Est-ce que les solutions que vous développez s’adressent à un public plus large que les handicapés visuels ?
On se rend compte par exemple que le guidage au sol pour les déficients visuels sert aussi aux handicapés mentaux qui
s’en servent comme un fil d’Ariane. De même, le fait de mettre des bandes au sol permet aussi de gérer les flux de
déplacement dans le bâtiment en participant à leur canalisation. Intuitivement, les gens suivent ce marquage et l’on peut
ainsi intervenir sur la structuration des déplacements.
Nous travaillons également sur l’accessibilité pour tous à travers par exemple des plans multi sensoriels. C’est un plan
en relief, tactile (avec du braille), visuel (pictogrammes, texte, et sonore (avec de l’audio).
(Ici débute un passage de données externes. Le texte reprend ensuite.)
-- ==== Sys2Proof/Machine/Core.lean ====
section
/-! DEFINITION. The machine as the host takes it. -/

def Sys2Proof.core : Host.Core :=
  { State := Sys2Proof.Machine.State, Fault := Sys2Proof.Machine.Fault, Refusal := Sys2Proof.Machine.Refusal,
    step := Sys2Proof.Machine.step, reset := Sys2Proof.Machine.State.reset }
end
Il est conçu sous l’angle du
design universel, du « design for all ». Ce plan doit servir à tout le monde ! C’est dans ce sens là que certains
équipements que l’on pensait dédiés aux personnes handicapées peuvent finalement servir à tous. Dans la même idée,
on se rend compte que le traitement antidérapant des escaliers (conformément à la loi) apporte du confort d’usage à
tous. La notion de handicap devient relative sous cet angle. Par exemple, un touriste primo-arrivant dans une ville peut,
d’une certaine manière, être perçu comme étant dans une situation de handicap. Nos plans multisensoriels s’adressent
également à lui !
C’est la notion de situation handicapante ou celle de design pour tous qui doivent orienter la mise en œuvre de nos
solutions pour apporter du confort au plus grand nombre sans discrimination ni apprentissage nécessaire.